> Action item
Find the line in the entries below that contains "(Instr.recData ⟨0x33#8, 0x32#8⟩". Repeat it exactly, and every line after it through the line that contains "0x46#8]) = .instr".

---------- Given entries

-- ==== Sys2Proof/Tests/Slice0.lean ====
section
/-! SUPPORT. The model's own tests. Expected results are the spec's: the words of the tables of
spec/30_encoding.md, and the vectors V1 to V139 of spec/95_test_vectors.md; each test names its source.
At the end, for each statement that has hypotheses, a state and operands that meet them all together. -/

namespace Sys2Proof.Tests

open Sys2Proof.Machine

/-! ## Helpers -/

/-- A state in the spec's notation (phase, expCount, addr, acc, payLen, recType), nothing else set. -/
def mk (p : Phase) (n : BitVec 8) (a c : BitVec 16) (l : BitVec 8) (r : RecType) : State :=
  { State.reset with phase := p, expCount := n, addr := a, acc := c, payLen := l, recType := r }

/-- The same with a buffer. -/
def withBuf (m : Memory) (s : State) : State := { s with buf := m }

/-- A value of the next state, if there is one. -/
def after (o : Host.Outcome State Fault Refusal) {α : Type} (f : State → α) : Option α :=
  match o with
  | .next t => some (f t)
  | .fault _ => none
  | .refused _ => none

/-- The registers in the spec's notation: (phase, expCount, addr, acc, payLen, recType). -/
structure Regs where
  phase : Phase
  expCount : BitVec 8
  addr : BitVec 16
  acc : BitVec 16
  payLen : BitVec 8
  recType : RecType
deriving DecidableEq, Repr

/-- The registers of a state. -/
def regs (s : State) : Regs :=
  ⟨s.phase, s.expCount, s.addr, s.acc, s.payLen, s.recType⟩

/-- The refusal, if there is one. -/
def refusal (o : Host.Outcome State Fault Refusal) : Option Refusal :=
  match o with
  | .next _ => none
  | .fault _ => none
  | .refused r => some r

/-! ## WellFormed: an ill-formed term for each check -/

/-- R73: 101 characters do not fit the lanes; 100 do. -/
theorem test_wf_chunk : (Instr.feed (List.replicate 101 0x30#8)).wf = false ∧
    (Instr.feed (List.replicate 100 0x30#8)).wf = true ∧
    (Instr.feedErr (List.replicate 101 0x30#8)).wf = false := by decide

/-- R62: a character of a record that is no hex digit. -/
theorem test_wf_record_hex : (Instr.recEof ⟨0x30#8, 0x67#8⟩ ⟨0x30#8, 0x30#8⟩ ⟨0x30#8, 0x30#8⟩ ⟨0x30#8,
    0x30#8⟩).wf = false ∧
    (Instr.recData ⟨0x30#8, 0x31#8⟩ ⟨0x30#8, 0x30#8⟩ ⟨0x30#8, 0x30#8⟩ [0x34#8, 0x67#8] ⟨0x42#8,
        0x45#8⟩).wf = false := by decide

/-- R61: the payload field has two characters for each byte of the count. -/
theorem test_wf_record_length : (Instr.recData ⟨0x30#8, 0x31#8⟩ ⟨0x30#8, 0x30#8⟩ ⟨0x30#8, 0x30#8⟩
    [0x34#8, 0x31#8, 0x34#8] ⟨0x42#8, 0x45#8⟩).wf = false ∧
    (Instr.recData ⟨0x30#8, 0x31#8⟩ ⟨0x30#8, 0x30#8⟩ ⟨0x30#8, 0x30#8⟩ [0x34#8, 0x31#8] ⟨0x42#8,
        0x45#8⟩).wf = true := by decide

/-- R78: a Data record holds at most 50 bytes; an End-of-File record's count is not bounded. -/
theorem test_wf_record_bound : (Instr.recData ⟨0x33#8, 0x33#8⟩ ⟨0x30#8, 0x30#8⟩ ⟨0x30#8, 0x30#8⟩
    (List.replicate 102 0x30#8) ⟨0x30#8, 0x30#8⟩).wf = false ∧
    (Instr.recData ⟨0x33#8, 0x32#8⟩ ⟨0x30#8, 0x30#8⟩ ⟨0x30#8, 0x30#8⟩ (List.replicate 100 0x30#8)
        ⟨0x30#8, 0x30#8⟩).wf = true ∧
    (Instr.recEof ⟨0x33#8, 0x33#8⟩ ⟨0x30#8, 0x30#8⟩ ⟨0x30#8, 0x30#8⟩ ⟨0x43#8, 0x43#8⟩).wf = true := by
        decide

/-! ## Decoding, words written out from the tables -/

/-- R72: cmd_op 000 with cmd_len 2 and the lanes '1', '0'; lanes beyond cmd_len are ignored. -/
theorem test_decode_feed : decode (.op 0b000#3 2#16 [0x31#8, 0x30#8, 0x46#8]) =
    .instr (.feed [0x31#8, 0x30#8]) := by decide

/-- R72, R79: the other operation codes. -/
theorem test_decode_ops : decode (.op 0b001#3 0#16 []) = .instr .isReady ∧
    decode (.op 0b010#3 0#16 []) = .instr .getRecord ∧
    decode (.op 0b011#3 0#16 []) = .instr .getError ∧
    decode (.op 0b100#3 0#16 []) = .instr .getType ∧
    decode (.op 0b101#3 0#16 []) = .instr .reset ∧
    decode (.op 0b110#3 0#16 []) = .instr .reserved6 ∧
    decode (.op 0b111#3 0#16 []) = .instr .reserved7 := by decide

/-- R74, R20: phase code in bits 5:3, cmd_op 000 in bits 2:0. -/
theorem test_decode_dispatch : decode (.feed 0b000000#6 1#16 [0x3A#8]) = .instr (.feedStart [0x3A#8]) ∧
    decode (.feed 0b001000#6 0#16 []) = .instr (.feedCount []) ∧
    decode (.feed 0b010000#6 0#16 []) = .instr (.feedAddr []) ∧
    decode (.feed 0b011000#6 0#16 []) = .instr (.feedType []) ∧
    decode (.feed 0b100000#6 0#16 []) = .instr (.feedData []) ∧
    decode (.feed 0b101000#6 0#16 []) = .instr (.feedCsum []) ∧
    decode (.feed 0b110000#6 0#16 []) = .instr (.feedErr []) ∧
    decode (.feed 0b111000#6 0#16 []) = .rejected (.noDispatchRow 0b111000#6) ∧
    decode (.feed 0b000001#6 0#16 []) = .rejected (.noDispatchRow 0b000001#6) := by decide

/-- R61, V127: the record ":0100000041BE"; V121: ":00000001FF". -/
theorem test_decode_records :
    decode (.record [0x3A#8, 0x30#8, 0x31#8, 0x30#8, 0x30#8, 0x30#8, 0x30#8, 0x30#8, 0x30#8, 0x34#8,
        0x31#8, 0x42#8, 0x45#8]) = .instr (.recData ⟨0x30#8, 0x31#8⟩ ⟨0x30#8, 0x30#8⟩ ⟨0x30#8, 0x30#8⟩
        [0x34#8, 0x31#8] ⟨0x42#8, 0x45#8⟩) ∧
    decode (.record [0x3A#8, 0x30#8, 0x30#8, 0x30#8, 0x30#8, 0x30#8, 0x30#8, 0x30#8, 0x31#8, 0x46#8,
        0x46#8]) = .instr (.recEof ⟨0x30#8, 0x30#8⟩ ⟨0x30#8, 0x30#8⟩ ⟨0x30#8, 0x30#8⟩ ⟨0x46#8, 0x46#8⟩)
        := by decide

/-- R75, R76, R61: no start delimiter (V138), type 02 (V136), a checksum that is missing or too long. -/
theorem test_decode_illegal_records :
    decode (.record [0x3B#8, 0x30#8, 0x30#8, 0x30#8, 0x30#8, 0x30#8, 0x30#8, 0x30#8, 0x31#8, 0x46#8,
        0x46#8]) = .rejected .noRecordHead ∧
    decode (.record [0x3A#8, 0x30#8, 0x32#8, 0x30#8, 0x30#8, 0x30#8, 0x30#8, 0x30#8, 0x32#8, 0x30#8,
        0x30#8, 0x30#8, 0x30#8, 0x46#8, 0x43#8]) = .rejected (.noRecordType 0x30#8 0x32#8) ∧
    decode (.record [0x3A#8, 0x30#8, 0x30#8, 0x30#8, 0x30#8, 0x30#8, 0x30#8, 0x30#8, 0x30#8, 0x46#8]) =
        .rejected .recordLength ∧
    decode (.record [0x3A#8, 0x30#8, 0x30#8, 0x30#8, 0x30#8, 0x30#8, 0x30#8, 0x30#8, 0x31#8, 0x46#8,
        0x46#8, 0x30#8]) = .rejected .recordLength := by decide

/-- R64: the start delimiter and the hex digits by their codes; the codes at the edges of the ranges
(V2) have no row. -/
theorem test_decode_chars :
    decode (.char 0x3A#8) = .instr .charStart ∧
    decode (.char 0x30#8) = .instr .charHex0 ∧
    decode (.char 0x31#8) = .instr .charHex1 ∧
    decode (.char 0x32#8) = .instr .charHex2 ∧
    decode (.char 0x33#8) = .instr .charHex3 ∧
    decode (.char 0x34#8) = .instr .charHex4 ∧
    decode (.char 0x35#8) = .instr .charHex5 ∧
    decode (.char 0x36#8) = .instr .charHex6 ∧
    decode (.char 0x37#8) = .instr .charHex7 ∧
    decode (.char 0x38#8) = .instr .charHex8 ∧
    decode (.char 0x39#8) = .instr .charHex9 ∧
    decode (.char 0x41#8) = .instr .charHexUpA ∧
    decode (.char 0x42#8) = .instr .charHexUpB ∧
    decode (.char 0x43#8) = .instr .charHexUpC ∧
    decode (.char 0x44#8) = .instr .charHexUpD ∧
    decode (.char 0x45#8) = .instr .charHexUpE ∧
    decode (.char 0x46#8) = .instr .charHexUpF ∧
    decode (.char 0x61#8) = .instr .charHexLoA ∧
    decode (.char 0x62#8) = .instr .charHexLoB ∧
    decode (.char 0x63#8) = .instr .charHexLoC ∧
    decode (.char 0x64#8) = .instr .charHexLoD ∧
    decode (.char 0x65#8) = .instr .charHexLoE ∧
    decode (.char 0x66#8) = .instr .charHexLoF ∧
    decode (.char 0x2F#8) = .rejected (.noCharRow 0x2F#8) ∧
    decode (.char 0x40#8) = .rejected (.noCharRow 0x40#8) ∧
    decode (.char 0x47#8) = .rejected (.noCharRow 0x47#8) ∧
    decode (.char 0x60#8) = .rejected (.noCharRow 0x60#8) ∧
    decode (.char 0x67#8) = .rejected (.noCharRow 0x67#8) ∧
    decode (.char 0x3B#8) = .rejected (.noCharRow 0x3B#8) := by decide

--------------------

> Exercise response
    (Instr.recData ⟨0x33#8, 0x32#8⟩ ⟨0x30#8, 0x30#8⟩ ⟨0x30#8, 0x30#8⟩ (List.replicate 100 0x30#8)
        ⟨0x30#8, 0x30#8⟩).wf = true ∧
    (Instr.recEof ⟨0x33#8, 0x33#8⟩ ⟨0x30#8, 0x30#8⟩ ⟨0x30#8, 0x30#8⟩ ⟨0x43#8, 0x43#8⟩).wf = true := by
        decide

/-! ## Decoding, words written out from the tables -/

/-- R72: cmd_op 000 with cmd_len 2 and the lanes '1', '0'; lanes beyond cmd_len are ignored. -/
theorem test_decode_feed : decode (.op 0b000#3 2#16 [0x31#8, 0x30#8, 0x46#8]) =
    .instr (.feed [0x31#8, 0x30#8]) := by decide

/-- R72, R79: the other operation codes. -/
theorem test_decode_ops : decode (.op 0b001#3 0#16 []) = .instr .isReady ∧
    decode (.op 0b010#3 0#16 []) = .instr .getRecord ∧
    decode (.op 0b011#3 0#16 []) = .instr .getError ∧
    decode (.op 0b100#3 0#16 []) = .instr .getType ∧
    decode (.op 0b101#3 0#16 []) = .instr .reset ∧
    decode (.op 0b110#3 0#16 []) = .instr .reserved6 ∧
    decode (.op 0b111#3 0#16 []) = .instr .reserved7 := by decide

/-- R74, R20: phase code in bits 5:3, cmd_op 000 in bits 2:0. -/
theorem test_decode_dispatch : decode (.feed 0b000000#6 1#16 [0x3A#8]) = .instr (.feedStart [0x3A#8]) ∧
    decode (.feed 0b001000#6 0#16 []) = .instr (.feedCount []) ∧
    decode (.feed 0b010000#6 0#16 []) = .instr (.feedAddr []) ∧
    decode (.feed 0b011000#6 0#16 []) = .instr (.feedType []) ∧
    decode (.feed 0b100000#6 0#16 []) = .instr (.feedData []) ∧
    decode (.feed 0b101000#6 0#16 []) = .instr (.feedCsum []) ∧
    decode (.feed 0b110000#6 0#16 []) = .instr (.feedErr []) ∧
    decode (.feed 0b111000#6 0#16 []) = .rejected (.noDispatchRow 0b111000#6) ∧
    decode (.feed 0b000001#6 0#16 []) = .rejected (.noDispatchRow 0b000001#6) := by decide

/-- R61, V127: the record ":0100000041BE"; V121: ":00000001FF". -/
theorem test_decode_records :
    decode (.record [0x3A#8, 0x30#8, 0x31#8, 0x30#8, 0x30#8, 0x30#8, 0x30#8, 0x30#8, 0x30#8, 0x34#8,
        0x31#8, 0x42#8, 0x45#8]) = .instr (.recData ⟨0x30#8, 0x31#8⟩ ⟨0x30#8, 0x30#8⟩ ⟨0x30#8, 0x30#8⟩
        [0x34#8, 0x31#8] ⟨0x42#8, 0x45#8⟩) ∧
    decode (.record [0x3A#8, 0x30#8, 0x30#8, 0x30#8, 0x30#8, 0x30#8, 0x30#8, 0x30#8, 0x31#8, 0x46#8,
        0x46#8]) = .instr (.recEof ⟨0x30#8, 0x30#8⟩ ⟨0x30#8, 0x30#8⟩ ⟨0x30#8, 0x30#8⟩ ⟨0x46#8, 0x46#8⟩)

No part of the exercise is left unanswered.